TASK INSTRUCTIONS - Set down exactly, from the records below, the line with "(s.setSp v).intVector = s.intVector := rfl" through the line with "(s.setWz v).shadow = s.shadow := rfl", and nothing else.

------ DATASET

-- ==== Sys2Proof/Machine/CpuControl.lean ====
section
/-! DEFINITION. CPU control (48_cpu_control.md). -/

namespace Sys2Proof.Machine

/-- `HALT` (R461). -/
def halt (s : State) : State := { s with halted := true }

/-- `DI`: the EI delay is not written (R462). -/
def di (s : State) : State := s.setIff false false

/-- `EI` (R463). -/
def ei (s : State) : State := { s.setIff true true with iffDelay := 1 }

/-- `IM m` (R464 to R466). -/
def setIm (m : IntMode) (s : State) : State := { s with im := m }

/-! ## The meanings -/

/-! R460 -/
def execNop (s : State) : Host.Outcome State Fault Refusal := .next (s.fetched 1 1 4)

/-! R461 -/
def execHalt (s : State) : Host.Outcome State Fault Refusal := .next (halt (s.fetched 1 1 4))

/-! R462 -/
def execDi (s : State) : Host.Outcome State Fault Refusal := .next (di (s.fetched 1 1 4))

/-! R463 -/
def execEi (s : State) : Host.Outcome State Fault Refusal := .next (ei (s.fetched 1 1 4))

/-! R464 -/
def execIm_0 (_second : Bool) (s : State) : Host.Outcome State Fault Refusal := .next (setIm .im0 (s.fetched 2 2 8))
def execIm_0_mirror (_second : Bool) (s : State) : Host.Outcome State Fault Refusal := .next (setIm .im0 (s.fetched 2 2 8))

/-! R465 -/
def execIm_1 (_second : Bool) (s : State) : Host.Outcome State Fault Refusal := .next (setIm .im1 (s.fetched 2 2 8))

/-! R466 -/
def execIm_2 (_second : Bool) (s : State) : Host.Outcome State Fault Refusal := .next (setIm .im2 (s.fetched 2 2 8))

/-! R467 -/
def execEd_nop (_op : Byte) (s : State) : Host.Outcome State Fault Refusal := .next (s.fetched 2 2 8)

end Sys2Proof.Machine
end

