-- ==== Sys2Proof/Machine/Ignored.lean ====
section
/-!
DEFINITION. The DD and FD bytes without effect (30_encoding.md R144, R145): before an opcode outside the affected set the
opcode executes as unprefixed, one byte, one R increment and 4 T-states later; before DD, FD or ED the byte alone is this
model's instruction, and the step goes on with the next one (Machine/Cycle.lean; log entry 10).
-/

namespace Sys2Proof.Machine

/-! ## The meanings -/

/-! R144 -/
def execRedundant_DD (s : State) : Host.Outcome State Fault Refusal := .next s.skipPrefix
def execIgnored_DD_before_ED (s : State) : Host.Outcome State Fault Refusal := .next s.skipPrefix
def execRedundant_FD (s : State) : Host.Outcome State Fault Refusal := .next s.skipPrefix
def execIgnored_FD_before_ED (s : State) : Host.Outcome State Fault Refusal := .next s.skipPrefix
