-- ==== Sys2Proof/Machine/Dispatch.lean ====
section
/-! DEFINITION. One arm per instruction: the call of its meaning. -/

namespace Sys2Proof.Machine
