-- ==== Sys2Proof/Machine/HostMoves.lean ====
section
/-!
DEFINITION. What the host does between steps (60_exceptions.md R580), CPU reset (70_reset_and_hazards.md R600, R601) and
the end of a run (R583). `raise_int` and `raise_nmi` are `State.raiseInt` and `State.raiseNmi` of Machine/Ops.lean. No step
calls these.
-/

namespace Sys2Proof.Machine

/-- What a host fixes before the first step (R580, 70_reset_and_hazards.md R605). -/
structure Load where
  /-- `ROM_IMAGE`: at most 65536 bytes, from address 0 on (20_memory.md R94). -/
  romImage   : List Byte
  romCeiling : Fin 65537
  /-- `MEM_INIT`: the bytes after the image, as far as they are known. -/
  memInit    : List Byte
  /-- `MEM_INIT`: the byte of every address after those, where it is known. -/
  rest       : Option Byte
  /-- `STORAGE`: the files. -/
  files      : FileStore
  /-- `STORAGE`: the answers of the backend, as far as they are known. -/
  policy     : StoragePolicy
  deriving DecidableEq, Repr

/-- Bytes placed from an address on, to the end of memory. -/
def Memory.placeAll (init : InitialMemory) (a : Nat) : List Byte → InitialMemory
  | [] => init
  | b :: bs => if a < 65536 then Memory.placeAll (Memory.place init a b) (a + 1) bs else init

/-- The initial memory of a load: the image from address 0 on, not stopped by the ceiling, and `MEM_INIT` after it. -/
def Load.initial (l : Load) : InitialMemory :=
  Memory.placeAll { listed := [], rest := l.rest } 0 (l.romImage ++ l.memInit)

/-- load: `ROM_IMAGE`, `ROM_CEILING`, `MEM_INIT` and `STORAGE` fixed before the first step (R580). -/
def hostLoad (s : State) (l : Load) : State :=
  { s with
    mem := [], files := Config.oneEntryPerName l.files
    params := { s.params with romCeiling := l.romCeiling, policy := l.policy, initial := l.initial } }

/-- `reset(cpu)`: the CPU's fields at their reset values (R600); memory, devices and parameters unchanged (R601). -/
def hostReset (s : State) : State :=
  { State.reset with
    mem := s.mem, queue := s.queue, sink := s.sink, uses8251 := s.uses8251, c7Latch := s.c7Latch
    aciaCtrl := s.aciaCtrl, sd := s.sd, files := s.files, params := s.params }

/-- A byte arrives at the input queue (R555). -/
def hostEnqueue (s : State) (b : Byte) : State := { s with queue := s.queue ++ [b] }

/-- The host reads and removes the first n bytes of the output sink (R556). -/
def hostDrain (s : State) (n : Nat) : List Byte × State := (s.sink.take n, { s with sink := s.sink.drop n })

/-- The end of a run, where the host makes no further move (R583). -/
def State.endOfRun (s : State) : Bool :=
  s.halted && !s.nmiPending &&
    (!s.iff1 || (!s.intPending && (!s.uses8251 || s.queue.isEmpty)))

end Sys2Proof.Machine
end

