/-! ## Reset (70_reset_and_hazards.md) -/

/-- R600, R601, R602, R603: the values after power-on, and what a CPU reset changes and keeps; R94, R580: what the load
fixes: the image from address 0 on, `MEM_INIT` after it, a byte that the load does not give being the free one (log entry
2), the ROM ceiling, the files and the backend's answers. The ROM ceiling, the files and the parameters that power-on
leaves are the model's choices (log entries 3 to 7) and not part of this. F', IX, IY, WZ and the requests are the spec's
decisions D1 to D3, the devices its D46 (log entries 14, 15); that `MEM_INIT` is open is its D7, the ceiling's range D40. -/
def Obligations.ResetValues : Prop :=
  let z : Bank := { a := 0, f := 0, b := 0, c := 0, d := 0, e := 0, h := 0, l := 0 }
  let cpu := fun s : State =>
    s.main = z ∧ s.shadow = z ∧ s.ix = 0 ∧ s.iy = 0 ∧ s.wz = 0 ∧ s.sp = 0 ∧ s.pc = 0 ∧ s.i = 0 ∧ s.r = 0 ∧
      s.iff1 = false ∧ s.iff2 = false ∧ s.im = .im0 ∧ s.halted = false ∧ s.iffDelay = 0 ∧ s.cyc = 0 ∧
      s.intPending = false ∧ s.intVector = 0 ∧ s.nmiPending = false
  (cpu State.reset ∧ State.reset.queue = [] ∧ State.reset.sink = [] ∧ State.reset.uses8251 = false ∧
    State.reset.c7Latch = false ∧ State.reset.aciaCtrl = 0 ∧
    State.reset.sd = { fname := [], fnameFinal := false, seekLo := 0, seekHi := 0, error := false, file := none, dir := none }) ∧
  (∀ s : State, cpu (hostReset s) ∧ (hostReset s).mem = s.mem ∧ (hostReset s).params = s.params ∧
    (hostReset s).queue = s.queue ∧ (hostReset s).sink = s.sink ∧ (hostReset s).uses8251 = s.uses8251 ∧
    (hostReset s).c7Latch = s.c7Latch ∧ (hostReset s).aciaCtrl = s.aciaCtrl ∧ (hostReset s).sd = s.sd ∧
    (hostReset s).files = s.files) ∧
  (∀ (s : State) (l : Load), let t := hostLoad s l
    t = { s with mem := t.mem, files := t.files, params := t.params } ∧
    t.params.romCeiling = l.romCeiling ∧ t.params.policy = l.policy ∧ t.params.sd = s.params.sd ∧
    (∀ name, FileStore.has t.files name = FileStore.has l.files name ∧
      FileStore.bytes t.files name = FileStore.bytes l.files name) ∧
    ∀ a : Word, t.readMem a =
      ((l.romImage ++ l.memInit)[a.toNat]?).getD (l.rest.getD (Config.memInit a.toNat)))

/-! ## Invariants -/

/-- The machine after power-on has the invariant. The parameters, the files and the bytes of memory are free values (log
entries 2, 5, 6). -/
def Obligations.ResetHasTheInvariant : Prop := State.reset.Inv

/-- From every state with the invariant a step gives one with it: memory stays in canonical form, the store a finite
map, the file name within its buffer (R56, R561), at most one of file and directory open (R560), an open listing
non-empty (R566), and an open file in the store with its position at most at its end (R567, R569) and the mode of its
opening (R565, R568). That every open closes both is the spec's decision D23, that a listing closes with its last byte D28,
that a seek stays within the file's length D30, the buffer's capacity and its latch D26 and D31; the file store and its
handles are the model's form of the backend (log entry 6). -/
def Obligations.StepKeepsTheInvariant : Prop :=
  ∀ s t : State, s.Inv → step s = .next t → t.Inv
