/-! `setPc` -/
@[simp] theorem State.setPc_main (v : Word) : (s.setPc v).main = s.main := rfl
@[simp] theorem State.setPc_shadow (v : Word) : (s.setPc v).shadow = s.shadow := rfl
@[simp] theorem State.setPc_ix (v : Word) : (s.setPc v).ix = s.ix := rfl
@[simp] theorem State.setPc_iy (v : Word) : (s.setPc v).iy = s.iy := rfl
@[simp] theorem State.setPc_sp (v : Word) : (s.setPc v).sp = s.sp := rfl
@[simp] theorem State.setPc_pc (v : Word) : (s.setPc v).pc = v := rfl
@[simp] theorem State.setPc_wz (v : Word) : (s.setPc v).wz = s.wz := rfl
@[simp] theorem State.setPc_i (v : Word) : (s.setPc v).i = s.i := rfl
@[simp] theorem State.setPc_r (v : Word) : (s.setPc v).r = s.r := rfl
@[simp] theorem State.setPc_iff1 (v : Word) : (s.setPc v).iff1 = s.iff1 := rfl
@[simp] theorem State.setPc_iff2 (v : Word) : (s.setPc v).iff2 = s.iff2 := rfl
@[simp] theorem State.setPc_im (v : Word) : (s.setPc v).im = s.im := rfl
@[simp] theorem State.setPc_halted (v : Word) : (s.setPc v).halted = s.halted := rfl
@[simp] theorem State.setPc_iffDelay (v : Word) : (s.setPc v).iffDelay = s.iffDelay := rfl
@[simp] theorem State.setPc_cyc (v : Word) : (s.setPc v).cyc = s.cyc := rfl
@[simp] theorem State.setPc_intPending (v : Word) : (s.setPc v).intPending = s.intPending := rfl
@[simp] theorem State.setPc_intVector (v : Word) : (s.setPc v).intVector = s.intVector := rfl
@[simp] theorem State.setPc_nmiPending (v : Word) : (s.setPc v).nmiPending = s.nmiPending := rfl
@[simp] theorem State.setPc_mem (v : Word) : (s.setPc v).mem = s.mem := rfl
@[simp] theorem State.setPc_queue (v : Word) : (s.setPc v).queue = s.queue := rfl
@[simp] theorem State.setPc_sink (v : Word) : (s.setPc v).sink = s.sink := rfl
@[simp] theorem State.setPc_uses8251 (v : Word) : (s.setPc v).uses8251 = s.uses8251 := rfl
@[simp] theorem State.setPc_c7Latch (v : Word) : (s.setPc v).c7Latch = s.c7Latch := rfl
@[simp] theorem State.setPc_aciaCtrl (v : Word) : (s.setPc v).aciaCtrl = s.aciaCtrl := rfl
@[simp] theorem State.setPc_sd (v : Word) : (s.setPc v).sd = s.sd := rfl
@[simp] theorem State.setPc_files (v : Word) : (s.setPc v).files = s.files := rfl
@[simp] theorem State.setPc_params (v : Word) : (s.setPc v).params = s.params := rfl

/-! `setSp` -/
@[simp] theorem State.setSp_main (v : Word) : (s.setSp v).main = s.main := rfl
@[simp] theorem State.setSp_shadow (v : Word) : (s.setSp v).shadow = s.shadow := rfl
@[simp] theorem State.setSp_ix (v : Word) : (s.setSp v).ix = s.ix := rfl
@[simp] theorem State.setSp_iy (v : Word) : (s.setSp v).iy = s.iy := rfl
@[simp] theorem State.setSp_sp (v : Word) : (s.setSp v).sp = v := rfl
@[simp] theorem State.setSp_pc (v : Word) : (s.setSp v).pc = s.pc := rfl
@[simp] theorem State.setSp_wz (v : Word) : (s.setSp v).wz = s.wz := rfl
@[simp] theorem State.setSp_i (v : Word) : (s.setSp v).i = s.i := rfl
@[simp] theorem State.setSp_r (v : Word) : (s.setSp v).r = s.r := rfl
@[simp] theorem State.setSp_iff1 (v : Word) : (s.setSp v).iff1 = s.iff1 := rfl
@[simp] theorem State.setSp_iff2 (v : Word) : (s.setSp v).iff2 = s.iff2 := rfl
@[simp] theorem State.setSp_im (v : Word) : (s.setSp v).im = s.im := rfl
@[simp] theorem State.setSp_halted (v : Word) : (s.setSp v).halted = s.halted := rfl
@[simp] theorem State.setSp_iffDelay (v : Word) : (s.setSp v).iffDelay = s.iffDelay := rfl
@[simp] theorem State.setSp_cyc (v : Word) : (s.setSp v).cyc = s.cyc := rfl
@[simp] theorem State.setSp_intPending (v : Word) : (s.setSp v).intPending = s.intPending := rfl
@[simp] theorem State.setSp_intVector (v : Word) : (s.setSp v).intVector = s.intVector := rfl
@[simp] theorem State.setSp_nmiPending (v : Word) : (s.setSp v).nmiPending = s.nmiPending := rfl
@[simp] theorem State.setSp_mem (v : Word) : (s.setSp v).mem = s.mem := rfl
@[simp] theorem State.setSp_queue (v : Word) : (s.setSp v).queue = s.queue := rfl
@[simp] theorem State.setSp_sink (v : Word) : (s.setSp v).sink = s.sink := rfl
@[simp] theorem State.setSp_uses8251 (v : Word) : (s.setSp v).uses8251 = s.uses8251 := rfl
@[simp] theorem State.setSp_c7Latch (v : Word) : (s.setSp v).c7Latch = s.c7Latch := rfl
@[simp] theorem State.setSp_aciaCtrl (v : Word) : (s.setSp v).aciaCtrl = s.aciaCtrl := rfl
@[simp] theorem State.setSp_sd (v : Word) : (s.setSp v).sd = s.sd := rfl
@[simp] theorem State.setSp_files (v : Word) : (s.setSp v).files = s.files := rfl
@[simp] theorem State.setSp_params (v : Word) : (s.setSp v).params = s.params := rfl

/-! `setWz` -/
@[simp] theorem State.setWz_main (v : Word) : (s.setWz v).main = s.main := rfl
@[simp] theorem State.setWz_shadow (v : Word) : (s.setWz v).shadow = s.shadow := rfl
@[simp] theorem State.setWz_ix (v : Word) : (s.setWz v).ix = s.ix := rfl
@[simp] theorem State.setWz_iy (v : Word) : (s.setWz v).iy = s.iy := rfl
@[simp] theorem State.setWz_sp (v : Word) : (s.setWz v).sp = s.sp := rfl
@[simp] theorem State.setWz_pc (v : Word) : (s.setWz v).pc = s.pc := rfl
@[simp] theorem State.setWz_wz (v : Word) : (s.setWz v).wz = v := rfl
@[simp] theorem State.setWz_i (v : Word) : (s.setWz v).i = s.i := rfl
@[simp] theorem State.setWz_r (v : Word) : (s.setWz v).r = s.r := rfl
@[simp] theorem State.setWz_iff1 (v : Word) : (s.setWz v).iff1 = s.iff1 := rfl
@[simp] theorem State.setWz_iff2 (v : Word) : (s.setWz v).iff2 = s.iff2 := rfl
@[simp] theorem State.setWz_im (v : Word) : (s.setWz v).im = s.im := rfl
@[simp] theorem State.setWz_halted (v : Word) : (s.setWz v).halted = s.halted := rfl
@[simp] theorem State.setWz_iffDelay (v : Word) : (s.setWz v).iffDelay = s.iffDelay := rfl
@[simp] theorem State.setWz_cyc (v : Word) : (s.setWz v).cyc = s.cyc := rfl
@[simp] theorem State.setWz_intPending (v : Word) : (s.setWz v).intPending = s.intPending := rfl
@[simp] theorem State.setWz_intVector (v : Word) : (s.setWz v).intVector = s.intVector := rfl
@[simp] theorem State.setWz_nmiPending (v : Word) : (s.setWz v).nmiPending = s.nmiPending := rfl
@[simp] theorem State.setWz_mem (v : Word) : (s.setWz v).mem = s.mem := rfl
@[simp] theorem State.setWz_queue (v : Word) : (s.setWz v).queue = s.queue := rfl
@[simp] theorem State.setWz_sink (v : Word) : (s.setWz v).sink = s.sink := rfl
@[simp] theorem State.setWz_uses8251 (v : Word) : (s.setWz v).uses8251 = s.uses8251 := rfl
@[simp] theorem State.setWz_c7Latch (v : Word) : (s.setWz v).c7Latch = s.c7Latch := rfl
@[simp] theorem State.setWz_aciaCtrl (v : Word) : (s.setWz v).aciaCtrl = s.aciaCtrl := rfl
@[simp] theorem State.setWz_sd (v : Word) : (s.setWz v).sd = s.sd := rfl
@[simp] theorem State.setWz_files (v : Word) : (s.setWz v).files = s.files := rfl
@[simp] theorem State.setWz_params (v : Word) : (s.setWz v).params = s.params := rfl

------------

TASK RESPONSE -
@[simp] theorem State.setSp_intVector (v : Word) : (s.setSp v).intVector = s.intVector := rfl
@[simp] theorem State.setSp_nmiPending (v : Word) : (s.setSp v).nmiPending = s.nmiPending := rfl
@[simp] theorem State.setSp_mem (v : Word) : (s.setSp v).mem = s.mem := rfl
@[simp] theorem State.setSp_queue (v : Word) : (s.setSp v).queue = s.queue := rfl
@[simp] theorem State.setSp_sink (v : Word) : (s.setSp v).sink = s.sink := rfl
@[simp] theorem State.setSp_uses8251 (v : Word) : (s.setSp v).uses8251 = s.uses8251 := rfl
@[simp] theorem State.setSp_c7Latch (v : Word) : (s.setSp v).c7Latch = s.c7Latch := rfl
@[simp] theorem State.setSp_aciaCtrl (v : Word) : (s.setSp v).aciaCtrl = s.aciaCtrl := rfl
@[simp] theorem State.setSp_sd (v : Word) : (s.setSp v).sd = s.sd := rfl
@[simp] theorem State.setSp_files (v : Word) : (s.setSp v).files = s.files := rfl
@[simp] theorem State.setSp_params (v : Word) : (s.setSp v).params = s.params := rfl

/-! `setWz` -/
@[simp] theorem State.setWz_main (v : Word) : (s.setWz v).main = s.main := rfl
@[simp] theorem State.setWz_shadow (v : Word) : (s.setWz v).shadow = s.shadow := rfl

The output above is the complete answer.